Ветеринар из Арчады с бритым лицом и сиреневыми щеками, Петр Карпович, человек с высоким и отличным образованием определил.
— Анестезия памяти. Атрофическое явление.
— Ка-ак? спросил Гаморкин, взглянув на него мельком.
— Анес… Анемия памяти — проглатывая Цымлянское, повторил ветеринар. Вот оно, — думал я, высокое образование-то где.
— Слыхал? — обратился ко мне Иван Ильич, не рискуя, однако, повторить чужое слово.
— Ну кое-что у меня в памяти осталось — попробовал я оправдаться.
— Осталось. Эсталось — передразнил Ильич — утопить тебя в дырявом казане надо за такую память. Хорошо. Будь по твоему. А ну-ка скажи, друг любезный, в каком это году и при каких обстоятельствах, конь твой Дерезок, заболел горловой болезнью, кашлял и пузыри пушшал?
— Не помню.
— Так я и знал. А я помню.
Лицо Ивана Ильича, загорелое, усатое, исказилось легким презрением ко мне, и, глядя в соловеющие глаза ветеринара, он заговорил, не обращая на меня никакого внимания, но обо мне же.
— И с тобой так-то вот будет Петро Карпыч. А от чего все это проистекает, вот у него — например? Наука память сушит. Расположится она в мозгу, как дома, а память, как работницу — запрет в угол и давит ее там, выживаить из ея же, костяного куреня.

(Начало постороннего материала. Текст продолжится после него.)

-- ==== Sys2Proof/Machine/Send.lean ====
section
/-!
DEFINITION. The send operation `sendCommand` (R200 to R221) but for the handshake wait: the pre-send clear, the
transmission of a frame byte by byte, the probe flood, the cancel and other-byte branches, the retry bound and the
hand-over to the response read.
-/

namespace Sys2Proof.Machine

/-- PRE_CHK: one spurious acknowledgment when anything is queued (R201). -/
def State.preSendCheck (s : State) : State :=
  (if s.rxAvail then s.txWrite ackByte else s).enter .preDrain

/-- PRE_DRAIN: drain, and begin the frame at its first byte (R202). -/
def State.preSendDrain (s : State) : State := State.enter { s.rxDrain with txi := 0#9 } .tx

/-- The checksum accumulator while a frame of `n` bytes is sent: set at byte 1, summed over the bytes after it, holding
the checksum when the last byte goes out (R203, R30; log 12). -/
def State.sendAcc (s : State) (n : Nat) (b : Byte) : Byte :=
  if s.txi = 0#9 then s.acc
  else if s.txi = 1#9 then 0xFF#8 ^^^ b
  else if s.txi.toNat + 1 < n then s.acc ^^^ b
  else s.acc

/-- TX: byte `b`, at index TXI of a frame of `n` bytes, goes out; the first byte begins a new attempt, the last one
leads to the handshake wait (R203). -/
def State.sendByte (s : State) (n : Nat) (b : Byte) : State :=
  let t := { (s.txWrite b) with att := if s.txi = 0#9 then s.att + 1#8 else s.att, acc := s.sendAcc n b }
  if s.txi.toNat + 1 < n then { t with txi := s.txi + 1#9 } else t.enter .hsWait

/-- TX: one step of the frame `F`; with TXI past its end there is no step (R203; log 13). -/
def sendStep (F : List Byte) (s : State) : Result :=
  match F[s.txi.toNat]? with
  | some b => .next (s.sendByte F.length b)
  | none => .refused .stuckTxIndex

/-- TX: one step of the command's own frame (R203); ENCODE refuses a payload above 253 bytes (U10; log 13). -/
def txStep (s : State) : Result :=
  match s.txFrame with
  | some F => sendStep F s
  | none => .refused .encodeUndefined

/-- PROBE_TX: one probe acknowledgment (R210). -/
def State.sendProbe (s : State) : State := State.enter { (s.txWrite ackByte) with prb := s.prb + 1#6 } .probeGap

/-- PROBE_GAP, a byte is queued: the flood stops; the byte stays (R211). -/
def State.probeAnswered (s : State) : State := s.enter .nextAttempt

/-- PROBE_GAP, the spacing passes with no byte: the next probe, or the end of the flood (R211); no
step with PRB above 32 (log 13). -/
def probeExpiry (s : State) : Result :=
  if s.prb.toNat < Config.probeMax then .next (s.enter .probeTx)
  else if s.prb.toNat = Config.probeMax then .next (s.enter .nextAttempt)
  else .refused .stuckProbeCount

/-- CAN_ACK (R212). -/
def State.cancelAck (s : State) : State := (s.txWrite ackByte).enter .canDrain1

/-- CAN_DRAIN1 (R213). -/
def State.cancelDrain1 (s : State) : State := s.rxDrain.enter .canGap

/-- CAN_GAP, the pause ends (R214). -/
def State.cancelGapOver (s : State) : State := s.enter .canDrain2

/-- CAN_DRAIN2 (R215). -/
def State.cancelDrain2 (s : State) : State := s.rxDrain.enter .nextAttempt

/-- OTH_DRAIN (R216). -/
def State.otherDrain (s : State) : State := s.rxDrain.enter .nextAttempt

/-- NEXT: the same frame again while fewer than CFG.RETRY transmissions were made, else give up (R217). -/
def State.retryOrGiveUp (s : State) : State :=
  if s.att.toNat < s.retry then State.enter { s with txi := 0#9 } .tx else s.enter .post

/-- POST: the response read of a SENDR, or the end (R218). -/
def State.afterSend (s : State) : State := s.enter (if s.op.getLsbD 0 then .rfSync else .finish)

end Sys2Proof.Machine
end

Гаморкин согнутым пальцем стукнул по лбу и продолжал.
— Скажем, учится человек. Наберается науки, как сухая тряпка водой. А куды памяти? Ей, можно так выразиться, прямо приходит гроб. Прижимается она к стенкам, прижимается, жмется, жмется, да, глядишь — в ухо и выпрыгнула. И стал человек ученый, а память — тю-тю. Такой платком нос утер, на стул его положил, да платок-то и… забыл. В церкви очки на лоб сдвинул, да при поклоне вместо лба, очками об пол — хлоп. Аа, — кричит, мать твою! Очки разбил. А иной на коня сядет, подпруги не затянув, ну валится рылом в грязь, удивляется — в чем дело. Нау-ука.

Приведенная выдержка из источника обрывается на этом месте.